EF profiles of the total and components magnitude normalized to Emax in the spinal-WM for D45 montages. The first two rows present the spatial profiles for the total EF, Elong, Evd and Erl for Grid 45° montage. The middle and bottom rows present the spatial profiles for the total EF and Elong for Diagonal 2-pads at d = 5 mm and d = 65 mm, respectively
L90 montages have similar distributions to D45 montages, with the Elong component contributing to 99% of Emax value, and with an almost negligible Erl component (Figs. 9 and 10). The Evd is present in homogeneous and semi-homogeneous models, but the overall effect of different conductivities results in a less meaningful contribution in the heterogeneous model, just as seen in the D45 montages.

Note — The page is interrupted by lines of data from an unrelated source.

theorem Derived.of_same {c : Chan} {s t : State} (h : Derived c s) (hc : t.channel c = s.channel c) (hk : t.channelConfigs = s.channelConfigs)
    (hg : ∀ g, s.generator g ≠ .free → t.generator g = s.generator g) : Derived c t := by
  have hk' : t.config c = s.config c := congrArg (nth · c) hk
  unfold Derived at *
  rw [hk', hc]
  obtain ⟨h1, h2, h3⟩ := h
  refine ⟨h1, h2, fun p hn hp => ?_⟩
  rcases h3 p hn hp with ⟨g, e1, e2⟩ | ⟨e1, e2⟩
  · exact .inl ⟨g, e1, (hg g (by simp [e2])).trans e2⟩
  · exact .inr ⟨fun g => by rw [hg g (e1 g)]; exact e1 g, e2⟩

theorem freeGenerator_lowest {s : State} {g : GenNo} {k : Nat} (h : freeGenerator s = some g) (hk : ∀ j : GenNo, s.generator j ≠ .free ↔ j.val < k) :
    g.val = k := by
  have hg : ¬ g.val < k := fun hlt => (hk g).mpr hlt (freeGenerator_some h)
  by_contra hne
  have hlt : k < g.val := by omega
  obtain ⟨-, i, hi, rfl, hlow⟩ := List.find?_eq_some_iff_getElem.mp h
  simp only [List.getElem_finRange, Fin.val_cast] at hlt
  have := hlow k hlt
  simp only [List.getElem_finRange, Bool.not_eq_true', beq_eq_false_iff_ne, ne_eq] at this
  exact absurd ((hk _).mp this) (by simp)

/-- One more channel derives its drive from rest. -/
theorem Deriving.step {s0 s : State} {done : List Chan} {a : Chan} (h : Deriving s0 done s) (hd : (done ++ [a]).Nodup) :
    Deriving s0 (done ++ [a]) (deriveDrive a true s) := by
  have hna : a ∉ done := fun hm => (List.nodup_append.mp hd).2.2 a hm a (by simp) rfl
  have hlen : (done ++ [a]).length ≤ 24 := by
    have := hd.length_le_card
    simpa using this
  obtain ⟨h1, h2, h3⟩ := deriveDrive_fresh (h.others a hna)
  have cfg0 : ∀ c, s.config c = s0.config c := fun c => congrArg (nth · c) h.configs
  have off : ∀ c, c ≠ a → Off c s (deriveDrive a true s) := fun c hc => deriveDrive_off hc true s
  have dne : ∀ c ∈ done, c ≠ a := fun c hc e => hna (e ▸ hc)
  -- what is left to show once the channel, the generators and the notices are known
  have close : ∀ t, t = deriveDrive a true s → Derived a t → (∀ g, s.generator g ≠ .free → t.generator g = s.generator g) →
      (∀ g : GenNo, t.generator g ≠ .free ↔ g.val < (done.filter (asksAtRest s0)).length + (if asksAtRest s0 a then 1 else 0)) →
      (t.notice .genShort).count.toNat = (s.notice .genShort).count.toNat + (if (t.channel a).link == .waiting then 1 else 0) →
      QuietBut [.genShort] s t → Deriving s0 (done ++ [a]) t := by
    intro t ht hda hg hgen hshort hq
    have fr : ChannelFrame s t := ht ▸ deriveDrive_frame a true s
    have toff : ∀ c, c ≠ a → Off c s t := fun c hc => ht ▸ off c hc
    refine ⟨fr.mainPower.trans h.powered, fr.channelConfigs.trans h.configs, fun c hc => ?_, fun c hc => ?_, fun g => ?_, ?_, h.quiet.trans hq⟩
    · rcases List.mem_append.mp hc with hc | hc
      · exact (h.derived c hc).of_same (toff c (dne c hc)).1 fr.channelConfigs hg
      · rw [List.mem_singleton.mp hc]
        exact hda
    · simp only [List.mem_append, List.mem_singleton, not_or] at hc
      rw [(toff c hc.2).1, h.others c hc.1, show t.config c = s.config c from congrArg (nth · c) fr.channelConfigs]
    · rw [hgen g, List.filter_append, List.length_append, List.filter_cons]
      cases asksAtRest s0 a <;> simp
    · rw [hshort, h.short, List.filter_append, List.length_append, List.filter_cons]
      have e : (done.filter fun c => (t.channel c).link == .waiting) = done.filter fun c => (s.channel c).link == .waiting :=
        List.filter_congr fun c hc => by rw [(toff c (dne c hc)).1]
      rw [e]
      cases (t.channel a).link == .waiting <;> simp
  have set : ∀ (u : State) z, (u.setChannel a z).channel a = z := fun u z => (channel_setChannel u a a z).trans (if_pos rfl)
  have plain : ∀ x : Channel, x.link = .none → deriveDrive a true s = s.setChannel a x → Derived a (s.setChannel a x) →
      asksAtRest s0 a = false → Deriving s0 (done ++ [a]) (deriveDrive a true s) := by
    intro x hx e hda hask
    refine close _ rfl (e ▸ hda) (fun g _ => by rw [e]; rfl) (fun g => ?_) ?_ (by rw [e]; exact QuietBut.of_notices rfl)
    · rw [e, hask]
      exact h.generators g
    · rw [e, set, hx]
      rfl
  by_cases hp : (s.config a).kind = .pulsed
  · refine plain _ rfl (h1 hp) ?_ ?_
    · unfold Derived
      rw [set, State.setChannel_config]
      exact ⟨fun _ => rfl, fun hn => absurd hp hn, fun p hn => absurd hp hn⟩
    · unfold asksAtRest
      rw [← cfg0, hp]
      rfl
  · cases hz : needs (s.config a).kind ⟨(s.config a).rest, none⟩ with
    | none =>
      refine plain _ rfl (h2 hp hz) ?_ ?_
      · unfold Derived
        rw [set, State.setChannel_config]
        exact ⟨fun hx => absurd hx hp, fun _ _ => rfl, fun p _ hx => absurd (hz.symm.trans hx) (by simp)⟩
      · unfold asksAtRest
        rw [← cfg0, hz]
        rfl
    | some p =>
      have hask : asksAtRest s0 a = true := by
        unfold asksAtRest
        rw [← cfg0, hz]
        rfl
      obtain ⟨hs, hn⟩ := h3 p hp hz
      cases hf : freeGenerator s with
      | some g =>
        have e := hs g hf
        have hgv := freeGenerator_lowest hf h.generators
        have gen : ∀ j, (deriveDrive a true s).generator j = if j = g then .busy ⟨false, a, p, none, 0, p.blink.map fun _ => 0⟩ else s.generator j :=
          fun j => by rw [e]; exact generator_setGenerator s g j _
        refine close _ rfl ?_ (fun j hj => ?_) (fun j => ?_) ?_ (by rw [e]; exact QuietBut.of_notices rfl)
        · unfold Derived
          have ce : (deriveDrive a true s).config a = s.config a := by rw [e]; rfl
          have xe := set (s.setGenerator g (.busy ⟨false, a, p, none, 0, p.blink.map fun _ => 0⟩))
            ⟨⟨(s.config a).rest, none⟩, .normal, .generator, .holding g, none, none, none, false, .unsupervised⟩
          rw [← e] at xe
          rw [ce, xe]
          refine ⟨fun hx => absurd hx hp, fun _ hx => absurd (hz.symm.trans hx) (by simp), fun q _ hq => .inl ⟨g, rfl, ?_⟩⟩
          obtain rfl : p = q := Option.some.inj (hz.symm.trans hq)
          rw [gen, if_pos rfl]
        · rw [gen, if_neg]
          rintro rfl
          exact hj (freeGenerator_some hf)
        · rw [gen, hask]
          by_cases hj : j = g
          · subst hj
            simp [hgv]
          · rw [if_neg hj, h.generators j, if_pos rfl]
            have : j.val ≠ g.val := fun e => hj (Fin.ext e)
            omega
        · rw [e, set]
          rfl
      | none =>
        obtain ⟨u, u1, u2, u3, u4, u5, u6, e⟩ := hn hf
        have full : ∀ g, s.generator g ≠ .free := freeGenerator_none hf
        have tg : (deriveDrive a true s).generators = s.generators := by rw [e, State.raise_generators, u3]
        have tc : (deriveDrive a true s).channel a = Channel.resting (s.config a) .waiting (decide (128 ≤ (s.config a).rest.toNat)) := by
          rw [e, State.raise_channel]
          show nth u.channels a = _
          rw [u1, nth_upd_same]
        have un : ∀ k, u.notice k = s.notice k := fun k => congrArg (nth · k.code) u4
        refine close _ rfl ?_ (fun j _ => congrArg (nth · j) tg) (fun j => ?_) ?_ ?_
        · unfold Derived
          have ce : (deriveDrive a true s).config a = s.config a := congrArg (nth · a) (deriveDrive_frame a true s).channelConfigs
          rw [ce, tc]
          refine ⟨fun hx => absurd hx hp, fun _ hx => absurd (hz.symm.trans hx) (by simp), fun q _ hq => .inr ⟨fun g => ?_, rfl⟩⟩
          rw [show (deriveDrive a true s).generator g = s.generator g from congrArg (nth · g) tg]
          exact full g
        · rw [show (deriveDrive a true s).generator j = s.generator j from congrArg (nth · j) tg, hask, h.generators j]
          have := fun j => (h.generators j).mp (full j)
          have := this j
          simp only [if_true]
          omega
        · rw [tc]
          have hc : (s.notice .genShort).count.toNat ≤ 24 := by
            rw [h.short]
            have := List.length_filter_le (fun c => (s.channel c).link == Link.waiting) done
            simp only [List.length_append, List.length_singleton] at hlen
            omega
          rw [e, raise_notice_same (u5.trans h.powered), un]
          unfold Notice.raised
          dsimp only [Channel.resting]
          rw [if_neg (by intro hx; rw [hx] at hc; exact absurd hc (by decide))]
          simp only [beq_self_eq_true, if_true]
          rw [BitVec.toNat_add]
          have : (1 : BitVec 8).toNat = 1 := rfl
          omega
        · rw [e]
          exact QuietBut.trans (QuietBut.of_notices u4) (QuietBut.raise _ _ (by decide))
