-- ==== Sys2Proof/Tests/Slice0.lean ====
section
/-!
SUPPORT. Tests of the model: ill-formed commands that the well-formedness check refuses, some worked examples of the manual, and for every
statement with hypotheses a concrete state and operands that meet them, clause by clause.
-/

namespace Sys2Proof.Tests

open Sys2Proof Sys2Proof.Machine

/-! ### Well-formedness: one ill-formed term for each check -/

theorem test_wf_refuses_a_carriage_return_in_a_field : Instr.wf (.tget [[cr]]) = false := by decide
theorem test_wf_refuses_a_space_in_a_field : Instr.wf (.rget [text "0 1"]) = false := by decide
theorem test_wf_refuses_an_overlong_line : Instr.wf (.tset [List.replicate 75 0x30]) = false := by decide
theorem test_wf_refuses_an_overlong_unknown_line : Instr.wf (.unknownCommand (List.replicate 80 0x30)) = false := by decide
theorem test_wf_refuses_a_short_line_too_long : Instr.wf (.lineTooLong (List.replicate 79 0x30)) = false := by decide
theorem test_wf_refuses_a_line_feed_in_a_line : Instr.wf (.unknownCommand [lf]) = false := by decide
theorem test_wf_refuses_work_named_twice : Instr.wf (.secondTick [] ⟨false, [.scrub, .scrub], []⟩) = false := by decide
theorem test_wf_refuses_holds_first_and_later : Instr.wf (.secondTick [] ⟨false, [.holds], [.holds]⟩) = false := by decide
theorem test_wf_refuses_work_left_twice : Instr.wf (.secondTick [] ⟨true, [], [.held, .held]⟩) = false := by decide
theorem test_wf_refuses_a_pin_held_twice : Instr.wf (.secondTick [⟨3, true, false⟩, ⟨3, false, false⟩] .plain) = false := by decide

/-! ### Sample states -/

/-- A WEEKLY content: channels 3 and 4, level FF, priority 1, 08:30 to 17:30 on Monday to Friday. -/
def weekly : Content := ⟨0, [3, 4], 255, none, 1, 0x0830, 0x1730, .days 0x1F, none⟩

/-- A DATED content: 2024-03-15, 22:00 to 02:00 of the next day. -/
def dated : Content := ⟨1, [3], 255, none, 1, 0x2200, 0x0200, .date 0x150324, none⟩

/-- A record in a state with a content, its code computed. -/
def recordIn (st : RecState) (c : Content) (d : Option Content) : Record := Record.sealed ⟨st, some c, d, false, 0, false, 0⟩

/-- The part after reset with its oscillator STEADY. -/
def steady : State := { State.reset with calendar := { State.reset.calendar with osc := .steady, qualify := none } }

/-- The part with its calendar RUNNING at a date and time (2024-03-15 is a Friday). -/
def runningAt (d : Date) (h m sec : Nat) : State :=
  { steady with calendar := { steady.calendar with state := .running, date := d, hours := h, minutes := m, seconds := sec } }

/-- The part RUNNING on Friday 2024-03-15 at 08:30:00. -/
def running : State := runningAt ⟨24, 3, 15⟩ 8 30 0

/-- A part with record 5 set. -/
def withRecord (s : State) (r : Record) : State := s.setRecord 5 r

/-- A part with a pass in progress at record 5, at a minute. -/
def inPass (s : State) (k : PassKind) (m : Moment) : State := { s with evaluator := ⟨[], some m, some ⟨k, 5⟩⟩ }

/-- A part with record 5 in a state, its content WEEKLY, and records on the waiting list. -/
def withWaiters (st : RecState) (l : List RecNo) : State := { withRecord running (recordIn st weekly none) with waiting := l }

/-- A part with PORT claims on channel 2, and one whose 48 entries are all on channel 0. -/
def withClaims (l : List Claim) : State := State.reset.setClaimList 2 l
def fullPool : State := State.reset.setClaimList 0 (List.replicate 48 ⟨.record 0, 0, 0, none, none⟩)

/-- Friday 2024-03-15 at 08:30, and the same day at 18:00. -/
def morning : Moment := ⟨⟨24, 3, 15⟩, 8, 30, 5⟩
def evening : Moment := ⟨⟨24, 3, 15⟩, 18, 0, 5⟩

/-- A part with a trigger rule 0. -/
def withRule (f : RuleFields) : State := State.reset.setRule 0 ⟨.active, some f, ruleCodeOf f⟩

/-- An ASSERT, a TOGGLE and a RELEASE for SHORT on input 0, channel 3. -/
def assertRule : RuleFields := ⟨0, 0, 0, [3], 1, some 255, none, none⟩
def toggleRule : RuleFields := ⟨0, 0, 1, [3], 1, some 255, none, none⟩
def releaseRule : RuleFields := ⟨0, 0, 2, [3], 1, none, none, none⟩

/-- A SHORT on input 0 whose rules are about to be visited. -/
def shortEvent : Applying := ⟨⟨0, .short⟩, 0, none⟩

/-- A PUSH input 0 in a state with an interval, its first sample taken or pending. -/
def pushed (st : InputState) (first : Bool) (iv : Option Interval) : State :=
  { State.reset.setInput 0 ⟨st, some 0, some 119, some first, some false, iv⟩ with
    inputConfigs := upd State.reset.inputConfigs 0 ⟨.push, false, some 20, some 5⟩ }

/-- The part after reset with its oscillator STEADY and a tick left by its holds and by its held counts. -/
def ticksDue : State := { steady with holdsDue := 1, heldDue := 1 }

/-- A part whose channel 2 is as given. -/
def withChannel (x : Channel) : State := State.reset.setChannel 2 x

/-- A channel's working state at rest, with the demand of a half-bright DIMMED channel. -/
def half : Channel := ⟨⟨128, none⟩, .normal, .inactive, .none, none, none, none, false, .unsupervised⟩

/-- A part whose channel 2 is DIMMED at 128, drives through generator 0, and whose channel 4 waits. -/
def pooled (releasing : Bool) : State :=
  { withChannel { half with link := .holding 0, drive := .generator } with
    channelConfigs := upd (upd State.reset.channelConfigs 2 ⟨.dimmed, 0, 0, false, 2, none, 10⟩) 4 ⟨.dimmed, 0, 0, false, 4, none, 10⟩
    generators := upd State.reset.generators 0 (.busy ⟨releasing, 2, ⟨128, none⟩, none, 0, none⟩) }

/-- A part whose channel 2 is of a kind, as given, with a PORT claim for its demand of 128 and its generators as given. -/
def demanded (k : ChanKind) (x : Channel) (gens : Vector Generator 6) : State :=
  { withChannel x with
    channelConfigs := upd State.reset.channelConfigs 2 ⟨k, 0, 0, false, 2, none, 10⟩
    claims := upd State.reset.claims 2 [⟨.port, 0, 128, none, none⟩]
    generators := gens }

/-- Six generators BUSY for channel 2. -/
def busyPool : Vector Generator 6 := Vector.replicate 6 (.busy ⟨false, 2, ⟨128, none⟩, none, 0, none⟩)

/-- The pool with generator 0 running for channel 2 with parameters, at its phases. -/
def runAt (p : Params) (pwm : Nat) (env : Option Nat) : State := (pooled false).setGenerator 0 (.busy ⟨false, 2, p, none, pwm, env⟩)

/-- A part whose channel 2 is PULSED on pins 2 and 30, with a pulse state. -/
def pulsedOn (p : PulseState) : State :=
  { withChannel { half with pulse := some p } with channelConfigs := upd State.reset.channelConfigs 2 ⟨.pulsed, 0, 0, false, 2, some 30, 10⟩ }

/-- What a read of the whole response gives after a command. -/
def replyTo (c : Instr) (s : State) : Option Text :=
  match exec c s with
  | .next t => some t.port.response
  | .fault _ => none
  | .refused _ => none

/-! ### Worked examples -/

theorem test_cold_start_of_the_reset_state : coldStart State.reset = State.reset := by decide +kernel
theorem test_tget_after_reset : replyTo (.tget []) State.reset = some (text "00 0 010100 0000 00 6 0" ++ [cr]) := by decide
theorem test_tset_starting : replyTo (.tset [text "150324", text "0830"]) State.reset = some (text "0E" ++ [cr]) := by decide
theorem test_tset_steady : replyTo (.tset [text "150324", text "0830"]) steady = some (text "00" ++ [cr]) := by decide
theorem test_tset_invalid_day : replyTo (.tset [text "290223", text "0830"]) steady = some (text "04" ++ [cr]) := by decide
theorem test_tadj_beyond_the_minute : replyTo (.tadj [text "1", text "05"]) running = some (text "04" ++ [cr]) := by decide
theorem test_rwrt_arms_a_record :
    replyTo (.rwrt [text "05", text "0", text "03,04", text "FF", text "-", text "1", text "0830", text "1730", text "12345", text "-", text "-"])
      State.reset = some (text "00 1" ++ [cr]) := by decide
theorem test_rget_free : replyTo (.rget [text "05"]) State.reset = some (text "00 0" ++ [cr]) := by decide
theorem test_rget_weekly : replyTo (.rget [text "05"]) (withRecord State.reset (recordIn .armed weekly none))
    = some (text "00 1 0 03,04 FF - 1 0830 1730 12345 - - 0 0000 0 5 -" ++ [cr]) := by decide
theorem test_cset_answers_the_free_count :
    replyTo (.cset [text "03", text "2", text "FF", text "-", text "-"]) State.reset = some (text "00 2F" ++ [cr]) := by decide +kernel
theorem test_nget_after_reset : replyTo (.nget []) State.reset = some (text "00 00 01 01" ++ [cr]) := by decide
theorem test_cget_after_reset : replyTo (.cget [text "05"]) State.reset
    = some (text "00 0 00 0 0 05 - 0A 0 0 0 0 - - - 0000 0" ++ [cr]) := by decide
theorem test_status_byte_after_reset : statusByte State.reset = 0x90 := by decide
theorem test_a_reset_takes_the_next_reinitialisation :
    (mainReset false 96 { State.reset with reinits := [1, 2] }).port.reinit = 1 ∧ (mainReset false 96 { State.reset with reinits := [1, 2] }).reinits = [2] := by
  decide +kernel
theorem test_unknown_command : replyTo (.unknownCommand (text "XYZ")) State.reset = some (text "01" ++ [cr]) := by decide
theorem test_the_first_weekday_is_a_saturday : State.reset.calendar.weekday = 6 := by decide
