/-- R113: a frame command presented while `tx_state ≠ TxIdle` is refused: it has no effect. That the host is told so by
the result `txBusy` is the model's choice, assumption 12. -/
def Obligations.BusyFramerRefusesFrames : Prop :=
  ∀ (s : State) (p : List Byte) (c : Byte), s.params.framer = .byteSerial → s.txState ≠ .txIdle →
    exec (.cmdTxFrame p c) s = .next (s.clearOutputs.withResult .txBusy) ∧
    exec (.cmdTxEncode p) s = .next (s.clearOutputs.withResult .txBusy)

/-- R112, the table: what one `tx_step` emits and where it goes, state by state. -/
def Obligations.TxStepByState : Prop :=
  ∀ s : State,
    (s.txState = .txIdle → txStep s = .next s) ∧
    (s.txState = .txStart → txStep s = .next { s with txs := s.txs ++ [0xAA#8], txState := .txBody }) ∧
    (∀ (x : Byte) (q : List Byte), s.txState = .txBody → s.txQ = x :: q →
      txStep s = .next
        (if x = 0xAA#8 then { s with txs := s.txs ++ [0xBB#8], txQ := q, txHold := 0x55#8, txState := .txEsc2 }
         else if x = 0xBB#8 then { s with txs := s.txs ++ [0xBB#8], txQ := q, txHold := 0x44#8, txState := .txEsc2 }
         else if x = 0xCC#8 then { s with txs := s.txs ++ [0xBB#8], txQ := q, txHold := 0x33#8, txState := .txEsc2 }
         else { s with txs := s.txs ++ [x], txQ := q, txState := if q = [] then .txEnd else .txBody })) ∧
    (s.txState = .txEsc2 →
      txStep s = .next { s with txs := s.txs ++ [s.txHold], txState := if s.txQ = [] then .txEnd else .txBody }) ∧
    (s.txState = .txEnd → txStep s = .next { s with txs := s.txs ++ [0xCC#8], txState := .txIdle })

/-- R112, R106, R58: from the acceptance of a frame, as many `tx_step`s as the frame has bytes return to TxIdle; the
bytes emitted are EscapeAndFrame(p, c), one a step, and nothing but the framer's own registers changes. -/
def Obligations.SerialFramerEmitsTheFrame : Prop :=
  ∀ (s t : State) (p : List Byte) (c : Byte), s.params.framer = .byteSerial → s.txState = .txIdle →
    exec (.cmdTxFrame p c) s = .next t →
    (∃ hold, txSteps (escapeAndFrame p c).length t =
      .next { t with txState := .txIdle, txQ := [], txHold := hold, txs := s.txs ++ escapeAndFrame p c }) ∧
    ∀ k, k ≤ (escapeAndFrame p c).length →
      ∃ u, txSteps k t = .next u ∧ u.txs = s.txs ++ (escapeAndFrame p c).take k

/-- R41 (d): the framer "completes one frame before beginning the next, so frames are never interleaved on TXS". Over
every step from a state that meets the invariant. At the function level what a step adds to TXS is whole frames, nothing
else. At the byte-serial level TXS with what is still to be sent after it (`State.toSend`) is kept as it is by every step
but two: a frame command taken with nothing left to send, which adds exactly its own frame, and CMD.RESET, which drops
the rest of the frame and emits nothing (R190). And while a frame is being sent no instruction but CMD.RESET emits a
byte on TXS or touches that frame (R113). That the bytes of TX rows presented by themselves stay off TXS is
assumption 13. -/
def Obligations.FramesAreNeverInterleaved : Prop :=
  (∀ s t : State, s.Inv → s.params.framer = .function → step s = .next t →
    ∃ fs : List (List Byte × Byte), t.txs = s.txs ++ fs.flatMap fun f => escapeAndFrame f.1 f.2) ∧
  (∀ s t : State, s.Inv → s.params.framer = .byteSerial → step s = .next t →
    t.txs ++ t.toSend = s.txs ++ s.toSend ∨
    (s.toSend = [] ∧ ∃ p c, t.txs = s.txs ∧ t.toSend = escapeAndFrame p c) ∨
    (t = { s.resetBlock with inputs := t.inputs } ∧ t.txs = s.txs ∧ t.toSend = [])) ∧
  (∀ (i : Instr) (s t : State), s.framerBusy = true → exec i s = .next t → i ≠ .cmdReset →
    t.txs = s.txs ∧ t.txState = s.txState ∧ t.txQ = s.txQ ∧ t.txHold = s.txHold)
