-- ==== Sys2Proof/Laws/Memory.lean ====
section
/-! SUPPORT. The laws of the accumulator buffer: reading what was appended, and the canonical form of R29 (I-c) kept by
every operation that writes it. -/

namespace Sys2Proof.Machine

/-- An appended byte is read back at its index (R37). -/
theorem memRead_appended (m : Memory) (b : Byte) : memRead (memWrite m m.length [b]) m.length 1 = some [b] := by
  simp [memWrite_end, memRead]

/-- Every index below the length reads as before an append (R37). -/
theorem memRead_memWrite_other (m : Memory) (b : Byte) {addr n : Nat} (h : addr + n ≤ m.length) :
    memRead (memWrite m m.length [b]) addr n = memRead m addr n := by
  have h1 : addr + n ≤ m.length + 1 := by omega
  have h2 : addr ≤ m.length := by omega
  have h3 : n ≤ m.length - addr := by omega
  simp [memWrite_end, memRead, h, h1, List.drop_append_of_le_length h2, List.take_append_of_le_length, h3]

/-- An index at or above the length holds no value (R13). -/
theorem memRead_beyond (m : Memory) {addr n : Nat} (h : m.length < addr + n) : memRead m addr n = none := by
  simp [memRead, Nat.not_le.2 h]

theorem Memory.wf_nil (cap : Limit) : Memory.wf cap [] = true := by
  cases cap <;> simp [Memory.wf, Limit.allows]

/-- `BufAppend`, full buffer or not, keeps the form (R82). -/
theorem State.appendThen_wf {s : State} (h : Memory.wf s.params.bufCapacity s.rxBuf = true) (b : Byte)
    (next : DecoderState) : Memory.wf s.params.bufCapacity (s.appendThen b next).rxBuf = true := by
  cases hb : s.bufFull with
  | true => rw [State.appendThen_full hb]; exact h
  | false =>
    have hn : s.params.bufCapacity ≠ .atMost s.rxBuf.length := fun hc => by simp [(State.bufFull_iff s).2 hc] at hb
    rw [State.appendThen_room hb]
    cases hc : s.params.bufCapacity with
    | unbounded => rfl
    | atMost n =>
      simp only [hc, Memory.wf, Limit.allows, decide_eq_true_eq, ne_eq, Limit.atMost.injEq] at h hn
      simp only [Memory.wf, Limit.allows, List.length_append, List.length_singleton, decide_eq_true_eq]
      omega

/-- `BufClear` keeps the form. -/
theorem State.bufClear_wf (s : State) : Memory.wf s.bufClear.params.bufCapacity s.bufClear.rxBuf = true :=
  Memory.wf_nil _

/-- Taking an event keeps the form. -/
theorem State.takeEvent_wf {s : State} (h : Memory.wf s.params.bufCapacity s.rxBuf = true) (e : Event)
    (d : List Byte) : Memory.wf s.params.bufCapacity (s.takeEvent e d).rxBuf = true := by
  cases e with
  | none => exact h
  | packetComplete p => exact Memory.wf_nil _
  | badChecksum => exact Memory.wf_nil _
  | invalidEscape => exact h
  | resync => exact Memory.wf_nil _

/-- Resetting the block keeps the form. -/
theorem State.resetBlock_wf (s : State) : Memory.wf s.resetBlock.params.bufCapacity s.resetBlock.rxBuf = true :=
  Memory.wf_nil _

/-- The buffer after reset has the form. -/
theorem State.reset_wf : Memory.wf State.reset.params.bufCapacity State.reset.rxBuf = true := Memory.wf_nil _

end Sys2Proof.Machine
end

EF profiles of the total and components magnitude normalized to Emax in the spinal-WM for L90 montages. The first two rows present the spatial profiles for the total EF, Elong, Evd and Erl for Grid 90° montage. The middle and bottom rows present the spatial profiles for the total EF and Elong for longitudinal 2-pads at d = 5 mm and d = 65 mm, respectively
Mean and maximum values of Elong, Evd, Erl normalized to Emax in the spinal WM and GM for all models
What determines the “peak-like” profile seen in the Erl component? Figure 11 compares the normalized EF magnitude profile with the distribution of volume of vertebrae and disks for Grid 0° montage, where the Erl component largely influences the total EF magnitude. The positions of vertebral spaces and intervertebral disks (volume minima and volume maxima, respectively) are coincident with the “peak-like” features in the EF spatial distribution. Considering that the profile of semi-homogeneous vertebrae is the only one that reflects these “peak-like” features, vertebral conductivity must have the largest influence in the formation of local hotspots.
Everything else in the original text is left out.